__Task instructions__
Which lines of the entries below run from the one holding "[tput, tget, h.symm]" to the one holding "by_cases h1 : a", inclusive? Set down exactly those lines and no others.

##### Dataset excerpts #####

-- ==== Sys2Proof/Laws/Mem.lean ====
section
/-! SUPPORT. Memories and tables: what a write changes, and that every operation keeps the canonical form. -/
namespace Sys2Proof.Machine

theorem memAbove_mono {m : Mem} {lo hi : Nat} (h : lo ≤ hi) (w : memAbove hi m = true) : memAbove lo m = true := by
  cases m with
  | nil => rfl
  | cons c m =>
    simp only [memAbove, Bool.and_eq_true, decide_eq_true_eq] at w ⊢
    exact ⟨⟨h.trans w.1.1, w.1.2⟩, w.2⟩

/-- A byte written at or above the lower bound keeps the form. -/
theorem memAbove_mput {m : Mem} {lo a : Nat} (v : Byte) (h : lo ≤ a) (w : memAbove lo m = true) :
    memAbove lo (mput m a v) = true := by
  induction m generalizing lo with
  | nil => unfold mput; split <;> simp_all [memAbove]
  | cons c m ih =>
    simp only [memAbove, Bool.and_eq_true, decide_eq_true_eq] at w
    obtain ⟨⟨w1, w2⟩, w3⟩ := w
    unfold mput
    split
    · rename_i hlt
      split
      · simp only [memAbove, Bool.and_eq_true, decide_eq_true_eq]; exact ⟨⟨w1, w2⟩, w3⟩
      · simp_all [memAbove]
    · split
      · rename_i heq
        split
        · exact memAbove_mono (by omega) w3
        · simp_all [memAbove]
      · simp only [memAbove, Bool.and_eq_true, decide_eq_true_eq]
        exact ⟨⟨w1, w2⟩, ih (by omega) w3⟩

theorem wf_mput {m : Mem} (a : Nat) (v : Byte) (w : Memory.wf m = true) : Memory.wf (mput m a v) = true :=
  memAbove_mput v (Nat.zero_le a) w

theorem wf_mwrite {m : Mem} (a : Nat) (bs : List Byte) (w : Memory.wf m = true) : Memory.wf (mwrite m a bs) = true := by
  induction bs generalizing m a with
  | nil => exact w
  | cons b bs ih => exact ih (a + 1) (wf_mput a b w)

theorem memAbove_filter {m : Mem} {lo : Nat} (p : Host.Cell → Bool) (w : memAbove lo m = true) :
    memAbove lo (m.filter p) = true := by
  induction m generalizing lo with
  | nil => rfl
  | cons c m ih =>
    simp only [memAbove, Bool.and_eq_true, decide_eq_true_eq] at w
    rw [List.filter_cons]
    split
    · simp only [memAbove, Bool.and_eq_true, decide_eq_true_eq]
      exact ⟨w.1, ih w.2⟩
    · exact memAbove_mono (by omega) (ih w.2)

theorem wf_mclear {m : Mem} (a n : Nat) (w : Memory.wf m = true) : Memory.wf (mclear m a n) = true := memAbove_filter _ w

theorem mget_above {m : Mem} {lo a : Nat} (w : memAbove lo m = true) (h : a < lo) : mget m a = 0 := by
  induction m generalizing lo with
  | nil => rfl
  | cons c m ih =>
    simp only [memAbove, Bool.and_eq_true, decide_eq_true_eq] at w
    rw [mget, if_neg (by omega)]
    exact ih w.2 (by omega)

/-- A byte read after a write to the same address is the byte written; every other byte is as before. -/
theorem mget_mput_above {m : Mem} {lo : Nat} (w : memAbove lo m = true) (a b : Nat) (v : Byte) :
    mget (mput m a v) b = if b = a then v else mget m b := by
  induction m generalizing lo with
  | nil =>
    unfold mput
    by_cases hb : b = a
    · subst hb; split <;> simp_all [mget]
    · have hb' : ¬ a = b := fun e => hb e.symm
      split <;> simp [mget, hb']
  | cons c m ih =>
    simp only [memAbove, Bool.and_eq_true, decide_eq_true_eq] at w
    obtain ⟨⟨w1, w2⟩, w3⟩ := w
    unfold mput
    split
    · rename_i hlt
      split
      · rename_i hv
        split
        · rename_i hb
          subst hb hv
          rw [mget, if_neg (by omega)]
          exact mget_above w3 (by omega)
        · rfl
      · rw [mget]
        by_cases hb : b = a
        · rw [if_pos hb, if_pos hb.symm]
        · rw [if_neg hb, if_neg (fun e => hb e.symm)]
    · split
      · rename_i heq
        subst heq
        split
        · rename_i hv
          split
          · rename_i hb
            subst hb hv
            exact mget_above w3 (by omega)
          · rename_i hb
            rw [mget, if_neg (fun e => hb e.symm)]
        · by_cases hb : b = c.1
          · rw [mget, if_pos hb, if_pos hb.symm]
          · have hb' : ¬ c.1 = b := fun e => hb e.symm
            simp only [mget, hb, hb', if_false]
      · rename_i h1 h2
        rw [mget, mget, ih w3]
        split
        · rename_i hb; subst hb; rw [if_neg h2]
        · rfl

theorem mget_mput {m : Mem} (w : Memory.wf m = true) (a b : Nat) (v : Byte) :
    mget (mput m a v) b = if b = a then v else mget m b := mget_mput_above w a b v

/-- Bytes outside those written read as before. -/
theorem mget_mwrite_out {m : Mem} (w : Memory.wf m = true) (a b : Nat) (bs : List Byte) (h : b < a ∨ a + bs.length ≤ b) :
    mget (mwrite m a bs) b = mget m b := by
  induction bs generalizing m a with
  | nil => rfl
  | cons c bs ih =>
    simp only [List.length_cons] at h
    rw [mwrite, ih (wf_mput a c w) (a + 1) (by omega), mget_mput w, if_neg (by omega)]

/-- Bytes written read back. -/
theorem mget_mwrite_in {m : Mem} (w : Memory.wf m = true) (a : Nat) (bs : List Byte) (i : Nat) (h : i < bs.length) :
    mget (mwrite m a bs) (a + i) = bs[i] := by
  induction bs generalizing m a i with
  | nil => simp at h
  | cons c bs ih =>
    rw [mwrite]
    cases i with
    | zero => rw [mget_mwrite_out (wf_mput a c w) _ _ _ (by omega), mget_mput w]; simp
    | succ i =>
      have := ih (wf_mput a c w) (a + 1) i (by simpa using h)
      rw [show a + (i + 1) = a + 1 + i by omega, this]; rfl

/-! ### Tables -/

theorem tget_tput_self {α : Type} (t : Tab α) (k : Nat) (v : α) : tget (tput t k v) k = some v := by
  induction t with
  | nil => simp [tput, tget]
  | cons p t ih =>
    obtain ⟨a, w⟩ := p
    unfold tput
    split
    · simp [tget]
    · split
      · simp [tget]
      · rename_i h; simp [tget, h, ih]

theorem tget_tput_ne {α : Type} (t : Tab α) {k j : Nat} (v : α) (h : j ≠ k) : tget (tput t k v) j = tget t j := by
  induction t with
  | nil => simp [tput, tget, h.symm]
  | cons p t ih =>
    obtain ⟨a, w⟩ := p
    unfold tput
    split
    · simp [tget, h.symm]
    · split
      · rename_i hk; subst hk; simp [tget, h.symm]
      · simp [tget, ih]

theorem tget_tmod {α : Type} (t : Tab α) (k j : Nat) (f : α → α) :
    tget (tmod t k f) j = if j = k then (tget t j).map f else tget t j := by
  induction t with
  | nil => simp [tmod, tget]
  | cons p t ih =>
    obtain ⟨a, w⟩ := p
    simp only [tmod, List.map_cons] at ih ⊢
    by_cases h1 : a = k <;> by_cases h2 : a = j
    · subst h1; subst h2; simp [tget]
    · subst h1; simp only [if_true, tget, h2, if_false, ih]
    · subst h2; simp only [h1, if_false, tget, if_true]
    · simp only [h1, if_false, tget, h2, ih]

end Sys2Proof.Machine
end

#####

__Solution to this task__
  | nil => simp [tput, tget, h.symm]
  | cons p t ih =>
    obtain ⟨a, w⟩ := p
    unfold tput
    split
    · simp [tget, h.symm]
    · split
      · rename_i hk; subst hk; simp [tget, h.symm]
      · simp [tget, ih]

theorem tget_tmod {α : Type} (t : Tab α) (k j : Nat) (f : α → α) :
    tget (tmod t k f) j = if j = k then (tget t j).map f else tget t j := by
  induction t with
  | nil => simp [tmod, tget]
  | cons p t ih =>
    obtain ⟨a, w⟩ := p
    simp only [tmod, List.map_cons] at ih ⊢
    by_cases h1 : a = k <;> by_cases h2 : a = j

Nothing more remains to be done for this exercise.